((

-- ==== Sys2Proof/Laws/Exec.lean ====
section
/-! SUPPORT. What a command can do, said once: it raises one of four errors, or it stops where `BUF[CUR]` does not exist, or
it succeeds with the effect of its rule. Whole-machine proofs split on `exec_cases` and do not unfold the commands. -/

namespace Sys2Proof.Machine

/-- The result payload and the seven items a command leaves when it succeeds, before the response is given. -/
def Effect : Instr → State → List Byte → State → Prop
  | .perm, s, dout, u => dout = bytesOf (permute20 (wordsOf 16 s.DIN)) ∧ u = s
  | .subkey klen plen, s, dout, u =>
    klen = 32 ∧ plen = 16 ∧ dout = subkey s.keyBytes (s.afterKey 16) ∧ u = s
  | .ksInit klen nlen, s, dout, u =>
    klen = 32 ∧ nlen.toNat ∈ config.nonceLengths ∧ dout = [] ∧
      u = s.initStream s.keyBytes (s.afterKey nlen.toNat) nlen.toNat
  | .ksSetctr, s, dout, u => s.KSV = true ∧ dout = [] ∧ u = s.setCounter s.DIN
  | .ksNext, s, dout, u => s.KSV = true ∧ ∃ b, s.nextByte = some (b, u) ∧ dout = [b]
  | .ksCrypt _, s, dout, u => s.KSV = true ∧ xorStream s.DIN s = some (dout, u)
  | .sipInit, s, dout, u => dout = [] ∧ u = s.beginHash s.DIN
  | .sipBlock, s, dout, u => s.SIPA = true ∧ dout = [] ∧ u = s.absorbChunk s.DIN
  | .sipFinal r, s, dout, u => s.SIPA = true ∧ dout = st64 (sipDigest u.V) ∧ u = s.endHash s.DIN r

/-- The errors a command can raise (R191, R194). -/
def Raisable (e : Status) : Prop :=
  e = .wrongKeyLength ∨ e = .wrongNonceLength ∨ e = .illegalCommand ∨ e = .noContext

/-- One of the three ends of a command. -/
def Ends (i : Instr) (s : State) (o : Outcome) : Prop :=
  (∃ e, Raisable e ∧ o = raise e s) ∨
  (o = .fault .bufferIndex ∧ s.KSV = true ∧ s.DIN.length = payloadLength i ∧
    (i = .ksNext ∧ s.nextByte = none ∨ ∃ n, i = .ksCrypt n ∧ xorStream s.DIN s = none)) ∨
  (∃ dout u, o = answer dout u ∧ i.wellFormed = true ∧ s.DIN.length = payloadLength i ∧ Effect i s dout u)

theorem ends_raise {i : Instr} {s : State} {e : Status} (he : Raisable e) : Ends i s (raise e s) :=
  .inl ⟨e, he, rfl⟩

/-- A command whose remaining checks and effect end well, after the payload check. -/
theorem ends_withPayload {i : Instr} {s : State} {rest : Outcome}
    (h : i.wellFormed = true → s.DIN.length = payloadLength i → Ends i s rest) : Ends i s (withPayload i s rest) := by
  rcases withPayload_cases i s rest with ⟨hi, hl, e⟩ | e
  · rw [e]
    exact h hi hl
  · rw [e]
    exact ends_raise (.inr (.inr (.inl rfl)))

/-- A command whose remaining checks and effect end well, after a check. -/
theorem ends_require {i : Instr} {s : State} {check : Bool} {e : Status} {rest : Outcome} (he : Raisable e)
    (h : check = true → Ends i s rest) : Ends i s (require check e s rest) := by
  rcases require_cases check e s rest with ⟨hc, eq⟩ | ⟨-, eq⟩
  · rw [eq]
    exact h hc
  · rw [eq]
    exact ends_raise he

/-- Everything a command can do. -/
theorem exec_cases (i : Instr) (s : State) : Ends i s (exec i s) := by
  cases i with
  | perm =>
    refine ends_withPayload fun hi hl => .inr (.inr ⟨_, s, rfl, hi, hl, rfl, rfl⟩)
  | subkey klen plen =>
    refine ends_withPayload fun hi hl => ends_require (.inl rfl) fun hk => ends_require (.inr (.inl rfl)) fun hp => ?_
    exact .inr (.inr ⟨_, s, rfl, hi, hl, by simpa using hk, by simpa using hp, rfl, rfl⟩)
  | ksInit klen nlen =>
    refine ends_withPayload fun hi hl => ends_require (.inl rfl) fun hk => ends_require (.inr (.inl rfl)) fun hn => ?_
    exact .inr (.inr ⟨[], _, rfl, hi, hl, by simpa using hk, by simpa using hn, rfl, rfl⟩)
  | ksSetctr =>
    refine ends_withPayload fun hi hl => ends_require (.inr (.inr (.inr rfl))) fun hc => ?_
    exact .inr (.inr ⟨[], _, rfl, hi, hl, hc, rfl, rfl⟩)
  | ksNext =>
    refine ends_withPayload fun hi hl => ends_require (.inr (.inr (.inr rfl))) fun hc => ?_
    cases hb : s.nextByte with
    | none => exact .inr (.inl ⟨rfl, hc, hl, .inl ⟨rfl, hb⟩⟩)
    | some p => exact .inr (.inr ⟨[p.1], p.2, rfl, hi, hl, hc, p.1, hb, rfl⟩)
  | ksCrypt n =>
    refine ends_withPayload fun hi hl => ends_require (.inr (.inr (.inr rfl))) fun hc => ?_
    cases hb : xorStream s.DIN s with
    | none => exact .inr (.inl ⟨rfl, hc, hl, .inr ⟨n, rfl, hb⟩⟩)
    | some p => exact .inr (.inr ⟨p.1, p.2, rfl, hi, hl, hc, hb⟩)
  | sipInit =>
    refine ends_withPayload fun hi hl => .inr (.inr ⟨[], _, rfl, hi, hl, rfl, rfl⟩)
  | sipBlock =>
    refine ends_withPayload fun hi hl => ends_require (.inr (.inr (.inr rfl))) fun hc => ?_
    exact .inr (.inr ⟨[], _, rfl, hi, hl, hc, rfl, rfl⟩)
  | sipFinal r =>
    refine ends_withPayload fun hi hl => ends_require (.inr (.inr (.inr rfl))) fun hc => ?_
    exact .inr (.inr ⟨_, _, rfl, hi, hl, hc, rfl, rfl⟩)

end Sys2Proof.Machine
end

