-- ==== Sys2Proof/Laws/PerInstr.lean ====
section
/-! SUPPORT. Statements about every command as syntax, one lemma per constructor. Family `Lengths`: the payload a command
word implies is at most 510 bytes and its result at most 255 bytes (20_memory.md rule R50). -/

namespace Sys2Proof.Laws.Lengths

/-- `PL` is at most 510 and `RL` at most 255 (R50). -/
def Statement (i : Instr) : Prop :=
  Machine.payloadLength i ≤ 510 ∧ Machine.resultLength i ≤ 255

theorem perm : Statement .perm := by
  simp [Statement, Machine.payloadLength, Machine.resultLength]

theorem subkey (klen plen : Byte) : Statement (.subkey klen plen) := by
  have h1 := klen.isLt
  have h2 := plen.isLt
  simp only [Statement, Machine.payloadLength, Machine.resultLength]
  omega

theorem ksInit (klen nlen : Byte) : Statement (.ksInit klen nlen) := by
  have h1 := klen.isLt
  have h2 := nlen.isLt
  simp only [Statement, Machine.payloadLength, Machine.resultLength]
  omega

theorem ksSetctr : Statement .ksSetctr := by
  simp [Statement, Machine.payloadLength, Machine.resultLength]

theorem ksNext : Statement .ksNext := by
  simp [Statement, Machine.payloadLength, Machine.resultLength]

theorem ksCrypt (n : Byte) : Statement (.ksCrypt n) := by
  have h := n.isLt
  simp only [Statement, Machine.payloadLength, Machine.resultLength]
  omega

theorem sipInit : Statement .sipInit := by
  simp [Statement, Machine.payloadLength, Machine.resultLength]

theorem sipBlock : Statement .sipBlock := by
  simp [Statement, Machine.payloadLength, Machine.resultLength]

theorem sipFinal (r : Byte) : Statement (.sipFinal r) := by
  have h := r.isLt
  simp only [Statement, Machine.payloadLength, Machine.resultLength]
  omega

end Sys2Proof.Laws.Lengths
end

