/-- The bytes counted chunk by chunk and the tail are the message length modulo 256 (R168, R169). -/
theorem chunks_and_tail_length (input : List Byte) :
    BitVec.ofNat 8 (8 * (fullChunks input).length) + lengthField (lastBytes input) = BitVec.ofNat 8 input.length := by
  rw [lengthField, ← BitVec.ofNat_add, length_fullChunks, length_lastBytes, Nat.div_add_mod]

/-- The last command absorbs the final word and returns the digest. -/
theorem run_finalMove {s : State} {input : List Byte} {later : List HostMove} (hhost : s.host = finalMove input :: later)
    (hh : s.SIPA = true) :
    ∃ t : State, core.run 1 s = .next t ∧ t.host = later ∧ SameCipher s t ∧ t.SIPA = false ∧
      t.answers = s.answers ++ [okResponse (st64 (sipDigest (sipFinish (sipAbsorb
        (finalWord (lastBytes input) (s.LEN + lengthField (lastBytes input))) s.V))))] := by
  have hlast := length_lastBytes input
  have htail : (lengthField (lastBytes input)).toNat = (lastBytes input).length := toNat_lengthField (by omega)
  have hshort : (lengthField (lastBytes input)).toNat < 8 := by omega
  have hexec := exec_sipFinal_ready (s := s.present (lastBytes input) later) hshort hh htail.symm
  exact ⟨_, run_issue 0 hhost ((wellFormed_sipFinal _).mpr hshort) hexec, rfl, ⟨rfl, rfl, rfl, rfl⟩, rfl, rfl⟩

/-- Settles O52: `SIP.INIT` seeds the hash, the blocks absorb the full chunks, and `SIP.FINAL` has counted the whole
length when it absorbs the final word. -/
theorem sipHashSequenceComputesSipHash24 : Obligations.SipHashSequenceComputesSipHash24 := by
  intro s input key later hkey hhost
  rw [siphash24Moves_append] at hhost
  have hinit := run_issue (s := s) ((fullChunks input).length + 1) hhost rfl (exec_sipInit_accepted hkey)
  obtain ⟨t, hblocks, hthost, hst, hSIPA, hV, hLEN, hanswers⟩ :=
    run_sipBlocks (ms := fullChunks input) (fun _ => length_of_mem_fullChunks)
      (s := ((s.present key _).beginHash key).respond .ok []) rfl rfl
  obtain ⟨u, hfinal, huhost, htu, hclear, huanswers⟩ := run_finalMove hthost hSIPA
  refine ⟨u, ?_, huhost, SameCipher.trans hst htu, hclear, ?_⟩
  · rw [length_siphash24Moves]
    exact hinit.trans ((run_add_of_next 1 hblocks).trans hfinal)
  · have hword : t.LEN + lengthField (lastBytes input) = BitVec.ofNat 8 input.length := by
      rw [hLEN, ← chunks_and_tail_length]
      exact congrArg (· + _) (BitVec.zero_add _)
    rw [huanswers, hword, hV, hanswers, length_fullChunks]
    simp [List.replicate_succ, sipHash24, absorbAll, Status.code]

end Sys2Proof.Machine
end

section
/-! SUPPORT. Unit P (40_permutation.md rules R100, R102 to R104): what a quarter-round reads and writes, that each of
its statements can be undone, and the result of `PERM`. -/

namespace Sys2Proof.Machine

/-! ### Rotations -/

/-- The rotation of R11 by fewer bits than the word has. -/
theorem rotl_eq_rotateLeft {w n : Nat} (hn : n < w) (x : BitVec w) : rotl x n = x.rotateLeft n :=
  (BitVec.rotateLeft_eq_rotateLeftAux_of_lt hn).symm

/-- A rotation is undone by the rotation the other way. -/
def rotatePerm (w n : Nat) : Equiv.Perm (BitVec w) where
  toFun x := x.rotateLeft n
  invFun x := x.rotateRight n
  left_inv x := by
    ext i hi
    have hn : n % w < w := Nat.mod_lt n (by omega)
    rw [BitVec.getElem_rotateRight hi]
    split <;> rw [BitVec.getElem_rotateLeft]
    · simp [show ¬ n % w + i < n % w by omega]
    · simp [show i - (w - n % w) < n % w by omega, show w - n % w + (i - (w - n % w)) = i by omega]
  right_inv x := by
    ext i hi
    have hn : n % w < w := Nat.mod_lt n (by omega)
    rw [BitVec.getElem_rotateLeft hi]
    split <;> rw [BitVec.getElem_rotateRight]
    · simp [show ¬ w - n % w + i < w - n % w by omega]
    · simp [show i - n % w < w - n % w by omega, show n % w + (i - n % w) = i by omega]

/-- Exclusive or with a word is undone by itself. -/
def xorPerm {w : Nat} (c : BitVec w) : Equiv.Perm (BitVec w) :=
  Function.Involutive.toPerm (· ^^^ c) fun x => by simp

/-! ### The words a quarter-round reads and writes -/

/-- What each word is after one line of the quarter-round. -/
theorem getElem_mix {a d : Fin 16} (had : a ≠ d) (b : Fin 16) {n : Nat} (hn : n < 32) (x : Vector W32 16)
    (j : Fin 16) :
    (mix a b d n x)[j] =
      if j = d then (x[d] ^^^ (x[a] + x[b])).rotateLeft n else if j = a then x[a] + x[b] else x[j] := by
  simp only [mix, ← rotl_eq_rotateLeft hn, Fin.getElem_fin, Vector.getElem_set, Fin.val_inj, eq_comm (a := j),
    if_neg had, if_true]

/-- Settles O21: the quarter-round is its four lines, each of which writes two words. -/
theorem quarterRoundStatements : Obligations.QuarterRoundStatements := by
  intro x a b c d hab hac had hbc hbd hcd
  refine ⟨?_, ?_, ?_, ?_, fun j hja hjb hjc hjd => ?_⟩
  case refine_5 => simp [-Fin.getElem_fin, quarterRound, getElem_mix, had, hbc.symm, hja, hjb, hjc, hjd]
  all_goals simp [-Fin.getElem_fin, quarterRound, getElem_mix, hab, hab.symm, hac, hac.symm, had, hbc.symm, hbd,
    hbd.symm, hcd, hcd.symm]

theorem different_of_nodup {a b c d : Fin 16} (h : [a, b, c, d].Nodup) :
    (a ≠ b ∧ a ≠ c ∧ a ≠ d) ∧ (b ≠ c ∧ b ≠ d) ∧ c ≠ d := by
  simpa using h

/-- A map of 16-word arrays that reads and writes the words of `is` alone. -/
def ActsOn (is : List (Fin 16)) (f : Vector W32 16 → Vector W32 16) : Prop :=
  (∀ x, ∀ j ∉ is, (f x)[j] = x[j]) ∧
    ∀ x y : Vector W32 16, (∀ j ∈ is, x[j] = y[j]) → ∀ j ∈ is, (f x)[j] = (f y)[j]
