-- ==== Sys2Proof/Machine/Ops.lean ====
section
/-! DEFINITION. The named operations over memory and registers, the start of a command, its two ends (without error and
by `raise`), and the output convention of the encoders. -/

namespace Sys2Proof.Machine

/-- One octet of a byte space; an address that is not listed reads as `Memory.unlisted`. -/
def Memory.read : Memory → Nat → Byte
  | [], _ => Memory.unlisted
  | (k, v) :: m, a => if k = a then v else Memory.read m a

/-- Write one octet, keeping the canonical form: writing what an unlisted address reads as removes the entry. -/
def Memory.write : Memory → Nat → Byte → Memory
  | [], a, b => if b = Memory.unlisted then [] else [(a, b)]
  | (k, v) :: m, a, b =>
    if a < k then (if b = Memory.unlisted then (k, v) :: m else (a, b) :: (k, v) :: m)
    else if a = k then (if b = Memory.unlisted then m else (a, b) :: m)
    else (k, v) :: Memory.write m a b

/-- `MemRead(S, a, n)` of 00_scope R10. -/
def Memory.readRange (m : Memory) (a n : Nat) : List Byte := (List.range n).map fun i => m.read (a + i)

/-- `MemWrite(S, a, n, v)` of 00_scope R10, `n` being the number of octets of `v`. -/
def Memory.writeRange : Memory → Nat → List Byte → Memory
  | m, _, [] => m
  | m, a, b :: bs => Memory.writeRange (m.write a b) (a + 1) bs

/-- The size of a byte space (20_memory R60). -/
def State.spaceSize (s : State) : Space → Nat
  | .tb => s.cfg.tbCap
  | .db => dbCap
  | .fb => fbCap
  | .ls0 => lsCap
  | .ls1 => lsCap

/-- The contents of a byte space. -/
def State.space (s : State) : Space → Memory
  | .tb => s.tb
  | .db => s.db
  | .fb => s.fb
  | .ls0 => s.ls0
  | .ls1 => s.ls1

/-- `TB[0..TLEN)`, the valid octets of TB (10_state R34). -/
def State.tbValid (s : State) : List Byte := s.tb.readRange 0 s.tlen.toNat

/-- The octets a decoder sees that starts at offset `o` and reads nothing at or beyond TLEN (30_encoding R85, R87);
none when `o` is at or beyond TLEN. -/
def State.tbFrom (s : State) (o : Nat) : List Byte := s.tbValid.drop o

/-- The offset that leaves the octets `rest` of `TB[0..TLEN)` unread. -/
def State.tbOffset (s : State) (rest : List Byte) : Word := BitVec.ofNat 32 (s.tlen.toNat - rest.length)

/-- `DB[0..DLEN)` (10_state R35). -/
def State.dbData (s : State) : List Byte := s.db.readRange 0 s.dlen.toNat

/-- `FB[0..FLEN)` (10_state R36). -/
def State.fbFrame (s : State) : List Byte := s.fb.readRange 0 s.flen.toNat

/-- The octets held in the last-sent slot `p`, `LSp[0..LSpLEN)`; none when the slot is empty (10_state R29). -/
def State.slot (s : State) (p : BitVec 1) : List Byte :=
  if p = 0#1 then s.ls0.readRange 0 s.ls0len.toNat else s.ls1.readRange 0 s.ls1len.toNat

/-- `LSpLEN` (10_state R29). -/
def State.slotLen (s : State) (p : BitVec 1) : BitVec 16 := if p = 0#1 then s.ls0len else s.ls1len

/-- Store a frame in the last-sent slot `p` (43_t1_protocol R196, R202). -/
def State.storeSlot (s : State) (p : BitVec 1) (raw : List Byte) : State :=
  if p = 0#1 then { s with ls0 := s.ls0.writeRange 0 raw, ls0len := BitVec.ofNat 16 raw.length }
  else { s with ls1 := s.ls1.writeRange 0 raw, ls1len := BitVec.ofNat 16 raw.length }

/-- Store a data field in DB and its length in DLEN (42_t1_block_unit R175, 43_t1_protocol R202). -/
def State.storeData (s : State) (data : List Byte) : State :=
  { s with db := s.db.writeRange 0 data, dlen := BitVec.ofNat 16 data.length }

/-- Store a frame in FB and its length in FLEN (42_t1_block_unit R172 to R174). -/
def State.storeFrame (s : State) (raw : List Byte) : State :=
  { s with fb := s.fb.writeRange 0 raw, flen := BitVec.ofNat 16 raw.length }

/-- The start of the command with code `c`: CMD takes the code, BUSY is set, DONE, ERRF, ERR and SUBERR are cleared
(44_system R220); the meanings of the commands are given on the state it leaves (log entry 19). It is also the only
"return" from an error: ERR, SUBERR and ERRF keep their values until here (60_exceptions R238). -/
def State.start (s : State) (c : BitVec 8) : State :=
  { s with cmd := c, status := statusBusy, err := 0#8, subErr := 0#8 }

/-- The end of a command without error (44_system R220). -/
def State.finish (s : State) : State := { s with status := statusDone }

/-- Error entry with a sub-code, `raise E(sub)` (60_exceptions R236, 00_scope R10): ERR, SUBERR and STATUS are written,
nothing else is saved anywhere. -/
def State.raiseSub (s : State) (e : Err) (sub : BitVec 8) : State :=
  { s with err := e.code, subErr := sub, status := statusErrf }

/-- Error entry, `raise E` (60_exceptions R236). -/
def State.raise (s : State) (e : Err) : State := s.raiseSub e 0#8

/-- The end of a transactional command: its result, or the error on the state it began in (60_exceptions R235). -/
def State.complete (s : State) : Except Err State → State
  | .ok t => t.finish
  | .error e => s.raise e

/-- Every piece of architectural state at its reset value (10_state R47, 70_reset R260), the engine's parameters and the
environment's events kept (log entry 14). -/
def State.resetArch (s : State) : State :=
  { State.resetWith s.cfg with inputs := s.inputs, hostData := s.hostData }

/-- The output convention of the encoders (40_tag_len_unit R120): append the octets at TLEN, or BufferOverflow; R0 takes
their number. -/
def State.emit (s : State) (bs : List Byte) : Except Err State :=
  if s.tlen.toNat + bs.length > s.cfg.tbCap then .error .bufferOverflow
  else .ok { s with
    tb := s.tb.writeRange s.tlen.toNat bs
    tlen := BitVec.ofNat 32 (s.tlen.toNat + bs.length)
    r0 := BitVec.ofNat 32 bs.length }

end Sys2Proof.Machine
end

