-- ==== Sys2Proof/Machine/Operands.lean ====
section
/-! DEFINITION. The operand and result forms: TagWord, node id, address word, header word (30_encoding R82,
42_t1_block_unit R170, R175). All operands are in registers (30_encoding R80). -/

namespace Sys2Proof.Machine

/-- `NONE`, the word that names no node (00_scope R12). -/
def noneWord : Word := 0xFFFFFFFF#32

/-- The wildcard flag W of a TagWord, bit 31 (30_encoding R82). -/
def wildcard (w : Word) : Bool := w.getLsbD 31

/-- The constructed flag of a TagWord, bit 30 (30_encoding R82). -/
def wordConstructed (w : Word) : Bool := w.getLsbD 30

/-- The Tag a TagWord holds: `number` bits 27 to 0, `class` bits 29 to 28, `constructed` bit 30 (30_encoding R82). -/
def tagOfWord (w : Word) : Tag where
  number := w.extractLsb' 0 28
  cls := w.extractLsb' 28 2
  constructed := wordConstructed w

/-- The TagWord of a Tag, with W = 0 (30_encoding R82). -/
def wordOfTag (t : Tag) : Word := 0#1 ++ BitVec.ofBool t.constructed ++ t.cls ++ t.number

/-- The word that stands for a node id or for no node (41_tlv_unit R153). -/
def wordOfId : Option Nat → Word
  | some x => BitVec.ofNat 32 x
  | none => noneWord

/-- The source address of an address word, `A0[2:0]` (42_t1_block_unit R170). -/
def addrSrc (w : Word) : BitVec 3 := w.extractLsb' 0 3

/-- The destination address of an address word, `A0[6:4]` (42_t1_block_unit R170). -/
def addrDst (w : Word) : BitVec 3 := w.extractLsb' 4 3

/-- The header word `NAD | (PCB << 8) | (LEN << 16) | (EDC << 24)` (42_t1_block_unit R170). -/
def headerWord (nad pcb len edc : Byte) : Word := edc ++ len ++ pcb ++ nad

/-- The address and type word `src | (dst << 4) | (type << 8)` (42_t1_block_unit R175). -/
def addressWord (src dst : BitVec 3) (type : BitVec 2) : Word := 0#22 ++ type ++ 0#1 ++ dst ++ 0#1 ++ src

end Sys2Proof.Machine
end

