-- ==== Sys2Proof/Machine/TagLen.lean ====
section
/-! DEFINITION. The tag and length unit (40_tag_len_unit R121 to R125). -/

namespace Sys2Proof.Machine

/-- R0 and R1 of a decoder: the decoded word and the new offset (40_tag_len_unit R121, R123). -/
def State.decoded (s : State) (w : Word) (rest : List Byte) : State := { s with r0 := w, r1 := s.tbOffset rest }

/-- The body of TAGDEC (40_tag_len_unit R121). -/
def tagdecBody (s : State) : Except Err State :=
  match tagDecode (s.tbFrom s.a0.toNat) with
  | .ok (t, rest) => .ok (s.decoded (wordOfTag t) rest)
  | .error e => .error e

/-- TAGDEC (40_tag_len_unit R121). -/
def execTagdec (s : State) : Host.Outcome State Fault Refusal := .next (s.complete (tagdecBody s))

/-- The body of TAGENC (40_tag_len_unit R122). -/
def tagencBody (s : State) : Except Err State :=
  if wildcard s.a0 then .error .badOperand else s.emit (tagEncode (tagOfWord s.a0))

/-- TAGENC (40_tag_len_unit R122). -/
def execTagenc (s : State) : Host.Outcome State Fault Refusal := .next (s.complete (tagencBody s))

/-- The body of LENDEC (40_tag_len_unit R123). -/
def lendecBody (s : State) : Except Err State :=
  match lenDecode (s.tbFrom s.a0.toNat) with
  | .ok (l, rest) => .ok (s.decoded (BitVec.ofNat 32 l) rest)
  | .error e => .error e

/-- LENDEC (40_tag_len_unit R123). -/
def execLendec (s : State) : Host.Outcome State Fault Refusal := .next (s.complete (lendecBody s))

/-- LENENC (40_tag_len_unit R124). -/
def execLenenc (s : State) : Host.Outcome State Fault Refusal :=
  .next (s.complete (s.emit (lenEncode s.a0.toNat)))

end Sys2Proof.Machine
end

))

What is the number of lines in this listing that contain the word "each"? Answer with that number and nothing else.

▶ [RESULT FOR THIS TASK]: 3